Hungary, on the other hand, strongly disagreed with this interpretation of the EAW law and the word "flee". Hungary argued that anyone not returning to serve his or her sentence is fleeing from justice. Hungary kept the warrant in effect as the Irish decision has no bearing for other EU members. Hungary also explored other legal options, including turning to various EU fora, to enforce its court's decision.

==Tobin 2==
In 2009, Ireland amended its domestic EAW legislation to bring it into line with the EAW framework decision by removing the requirement that, in conviction cases, a person the subject of an EAW had "fled" the issuing country. An amendment which came into force on 29 August 2009. On 17 September 2010, Hungary issued a new European Arrest Warrant seeking Tobin's arrest and surrender. Tobin was arrested on 10 November 2009 and his surrender was ordered on 11 February 2011 by Justice Peart, the same High Court judge who had previously refused the surrender.

However, Tobin was again successful in gaining the leave of the High Court to appeal its decision. Notwithstanding this Ciaran Tobin voluntarily entered custody in Ireland on 9 November 2011 on the basis that any time spent in prison in Ireland will be deducted from any time in prison that he might ultimately spend in Hungary.

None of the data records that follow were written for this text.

theorem slotWritesAct : SlotWritesAct := by
  intro i o bs s
  have hw : writeEntry false o .sources i.val bs s = writeSlotEntry i bs s := by
    unfold writeEntry; simp only [i.isLt, dite_true]
  rw [hw]
  refine ⟨fun h1 h2 => ?_, fun k h1 h2 => ⟨fun use => ?_, fun nouse => ⟨clearSlot i k s, ?_, ?_⟩⟩, fun h1 h2 => ?_, ?_⟩
  · unfold writeSlotEntry writeSlot; rw [if_pos h1, h2]
  · unfold writeSlotEntry writeSlot; rw [if_pos h1, h2]; dsimp only; rw [if_pos ((slotNamed_iff i s).2 use)]
  · unfold writeSlotEntry writeSlot; rw [if_pos h1, h2]; dsimp only
    rw [if_neg]
    intro x
    obtain ⟨j, e, a, b⟩ := (slotNamed_iff i s).1 x
    exact nouse j e a b
  · obtain ⟨bc, bi, bf, bp, bo⟩ := beforeReplaced_spec i k s
    have ha : slotAlone i none s (setSlot i none (beforeReplaced i k s)) := by
      refine ⟨by simp [setSlot], fun j hj => ?_⟩
      have ne : (i : Nat) ≠ j := fun x => hj (Fin.ext x.symm)
      simpa [setSlot, Vector.getElem_set_ne, ne] using bc.claims j
    rw [clearSlot_eq]
    generalize hv : setSlot i none (beforeReplaced i k s) = v at ha
    have hvi : v.iu = s.iu ∧ v.fu = s.fu ∧ v.cu.view = s.cu.view := by rw [← hv]; exact ⟨bi, bf, bc.view⟩
    have hvo : s.cu.offered.isSome = true → v.cu.outbox = outboxWithout i k s := by rw [← hv]; exact fun h => (bo h).1
    have p : Posts v (if k.held ≠ .view then raise .claimChange v else v) := by
      split
      · exact raise_posts _ _
      · exact .refl _
    have ev : k.held ≠ .view → (if k.held ≠ .view then raise .claimChange v else v).mu.events &&& EventKind.bit .claimChange ≠ 0 := by
      intro h; rw [if_pos h]; exact raise_pending _ _
    generalize (if k.held ≠ .view then raise .claimChange v else v) = u at p ev
    refine ⟨⟨?_, fun j hj => ?_⟩, ?_, ?_, ?_, ?_, ev, fun h => ?_⟩
    · show u.cu.slots[i] = none
      rw [p.cu]; exact ha.1
    · show claimOf u.cu.slots[j] = _
      rw [p.cu]; exact ha.2 j hj
    · show u.cu.view = _
      rw [p.cu]; exact hvi.2.2
    · show u.iu.queues.set i [] = _
      rw [p.iu, hvi.1]
    · show bumpBy u.iu.queues[i].length u.iu.c.slotDiscards = _
      rw [p.iu, hvi.1]
    · show u.fu = _
      rw [p.fu, hvi.2.1]
    · show u.cu.outbox = _
      rw [p.cu]; exact hvo h
  · unfold writeSlotEntry parseSlot; rw [if_neg h1, if_neg h2]
  · rintro a g c rfl hc
    have hp : writeSlotEntry i [a, g] s = writeSlot i (some c) s := by
      unfold writeSlotEntry; rw [if_neg (by simp), parseSlot_two, hc]
    have hca : c.addr = a := by rw [hc]
    have hn : nodeInRange c.addr = true ↔ 1 ≤ a.toNat ∧ a.toNat ≤ 62 := by
      rw [hca]; unfold nodeInRange; simp
    rw [hp]
    refine ⟨fun bad => ?_, fun h1 h2 h3 => ⟨fun use => ?_, fun nouse => ?_⟩⟩
    · unfold writeSlot
      dsimp only
      rw [if_pos]
      rcases bad with b | b
      · exact .inl (fun x => b (hn.1 x))
      · exact .inr (by rw [hca]; exact b)
    all_goals
      have hg : ¬ (¬ nodeInRange c.addr = true ∨ c.addr = own s) := by
        rintro (x | x)
        · exact x (hn.2 ⟨h1, h2⟩)
        · exact h3 (hca ▸ x)
    · unfold writeSlot
      dsimp only
      rw [if_neg hg, if_pos ((addrInUse_iff i _ s).2 (by rw [hca]; exact use))]
    · have hu : ¬ addrInUse i c.addr s = true := by
        intro x
        obtain ⟨j, k, h1, h2, h3⟩ := (addrInUse_iff i _ s).1 x
        exact nouse j k h1 h2 (hca ▸ h3)
      refine ⟨fun he => ?_, fun k he => ⟨fun hk => ?_, fun hk => ?_⟩⟩
      · refine ⟨autoShare i (freshSequence i (setSlot i (some (freshSlot c)) s)), ?_, fun h => ?_, fun h => ?_⟩
        · unfold writeSlot
          rw [he]
          dsimp only
          rw [if_neg hg, if_neg hu]
        all_goals
          have f := autoShare_fresh i c (t := freshSequence i (setSlot i (some (freshSlot c)) s)) (by simp [freshSequence, setSlot, freshSlot])
        · rw [f.1 ⟨h.1, by rw [hca]; exact h.2.1, h.2.2⟩]
          unfold requested
          congr 1
          show ((s.setCu _).setIu _).setCu _ = (s.setIu _).setCu _
          simp only [freshSequence, State.setCu, State.setIu, setSlot, freshSlot, Vector.set_set]
        · rw [f.2 (by rw [hca]; exact h)]; rfl
      · unfold writeSlot
        rw [he]
        dsimp only
        rw [if_neg hg, if_neg hu, if_pos (by rw [hca]; exact hk)]
        rfl
      · have e : writeSlot i (some c) s = (none, moveSlot i k c s) := by
          unfold writeSlot
          rw [he]
          dsimp only
          rw [if_neg hg, if_neg hu, if_neg (by rw [hca]; exact hk)]
        refine ⟨_, e, ?_⟩
        obtain ⟨bc, bi, bf, bp, bo⟩ := beforeReplaced_spec i k s
        have ha : slotAlone i (some (freshSlot c)) s (setSlot i (some (freshSlot c)) (beforeReplaced i k s)) := by
          refine ⟨by simp [setSlot], fun j hj => ?_⟩
          have ne : (i : Nat) ≠ j := fun x => hj (Fin.ext x.symm)
          simpa [setSlot, Vector.getElem_set_ne, ne] using bc.claims j
        rw [moveSlot_eq]
        generalize hv : setSlot i (some (freshSlot c)) (beforeReplaced i k s) = v at ha
        have hvi : v.pu = s.pu ∧ v.cu.view = s.cu.view := by rw [← hv]; exact ⟨bp, bc.view⟩
        have hvo : s.cu.offered.isSome = true → v.cu.outbox = outboxWithout i k s ∧ v.cu.offered = s.cu.offered ∧
            v.cu.slots = s.cu.slots.set i (some (freshSlot c)) := by
          rw [← hv]; intro h
          refine ⟨(bo h).1, (bo h).2.1, ?_⟩
          show (beforeReplaced i k s).cu.slots.set i _ = _
          rw [(bo h).2.2]
        have p : Posts v (if k.held ≠ .view then raise .claimChange v else v) := by
          split
          · exact raise_posts _ _
          · exact .refl _
        have ev : k.held ≠ .view → (if k.held ≠ .view then raise .claimChange v else v).mu.events &&& EventKind.bit .claimChange ≠ 0 := by
          intro h; rw [if_pos h]; exact raise_pending _ _
        generalize (if k.held ≠ .view then raise .claimChange v else v) = u at p ev
        obtain ⟨rc, rp, rk, ro⟩ := addressChangeReport_spec i u
        have re : k.held ≠ .view → (addressChangeReport i u).mu.events &&& EventKind.bit .claimChange ≠ 0 := fun h =>
          (addressChangeReport_keeps i (.refl u)).events _ (ev h)
        generalize addressChangeReport i u = r at rc rp rk ro re
        have dc := claimReport_delivers none (.refl r)
        have de : k.held ≠ .view → (claimReport none r).mu.events &&& EventKind.bit .claimChange ≠ 0 := fun h =>
          (claimReport_keeps none (.refl r)).events _ (re h)
        generalize claimReport none r = x at dc de
        have xc : x.cu = v.cu := dc.cu.trans (rc.trans p.cu)
        have xp : x.pu = s.pu := dc.pu.trans (rp.trans (p.pu.trans hvi.1))
        have xs : x.cu.slots[i] = some ⟨c, .view, none, none, .none⟩ := by rw [xc]; exact ha.1
        have xn : nodePresent x c.addr = nodePresent s a := by
          rw [hca]; unfold nodePresent; rw [xc, hvi.2]
        have f := autoShare_fresh i c xs
        have ai : (autoShare i x).iu = x.iu := by
          by_cases h : c.autoShare = true ∧ nodePresent x c.addr = true ∧ x.pu.power = .active
          · rw [f.1 h]; exact (requested_iu _ _ _ _).1
          · rw [f.2]
            by_cases h1 : c.autoShare = true
            · by_cases h2 : nodePresent x c.addr = true
              · exact .inr (.inr (by cases hpw : x.pu.power with
                  | active => exact absurd ⟨h1, h2, hpw⟩ h
                  | standby => rfl))
              · exact .inr (.inl (by simpa using h2))
            · exact .inl (by simpa using h1)
        refine ⟨fun h => ?_, fun h1 h2 h3 => ⟨fun j => ?_, fun ho => ?_⟩, fun h => (autoShare_keeps i (.refl x)).events _ (de h), fun y hy => ?_, fun j hj => ?_⟩
        · rw [f.2 (by rw [xn, xp]; exact h)]
          refine ⟨⟨by rw [xc]; exact ha.1, fun j hj => by rw [xc]; exact ha.2 j hj⟩, fun ho => ?_⟩
          rw [xc]; exact (hvo ho).1
        · rw [f.1 ⟨h1, by rw [xn]; exact h2, by rw [xp]; exact h3⟩, requested_claims]
          by_cases hj : j = i
          · rw [if_pos hj, if_pos hj]
          · rw [if_neg hj, if_neg hj, xc]; exact ha.2 j hj
        · rw [f.1 ⟨h1, by rw [xn]; exact h2, by rw [xp]; exact h3⟩]
          unfold requested
          rw [pumpOutbox_offered _ (by show x.cu.offered.isSome = true; rw [xc, (hvo ho).2.1]; exact ho)]
          refine ⟨by simp, ?_⟩
          show x.cu.outbox ++ _ = _
          rw [xc, (hvo ho).1, hca]
        · rw [ai] at hy; exact rk y (dc.hands.keys y hy)
        · rw [ai] at hj; exact ro j (dc.hands.owners j i hj)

Tobin won the appeal against surrender on 19 June 2012 when the Supreme Court over-ruled the High Court on a three to two majority.

==In prison==
On 14 January 2014 Tobin voluntarily returned to Hungary to begin his prison sentence in a Hungarian jail. As a part of an agreement with the Hungarian Minister of Justice, Tibor Navracsics, on 17 January Tobin flew back to Ireland to serve the remainder of his time there. On 5 February 2014 Mr Tobin sent a letter to the family of the deceased children in which he expressed his regret and apologized. According to the lawyer of the family, the father sees it as a kind of closing of the case.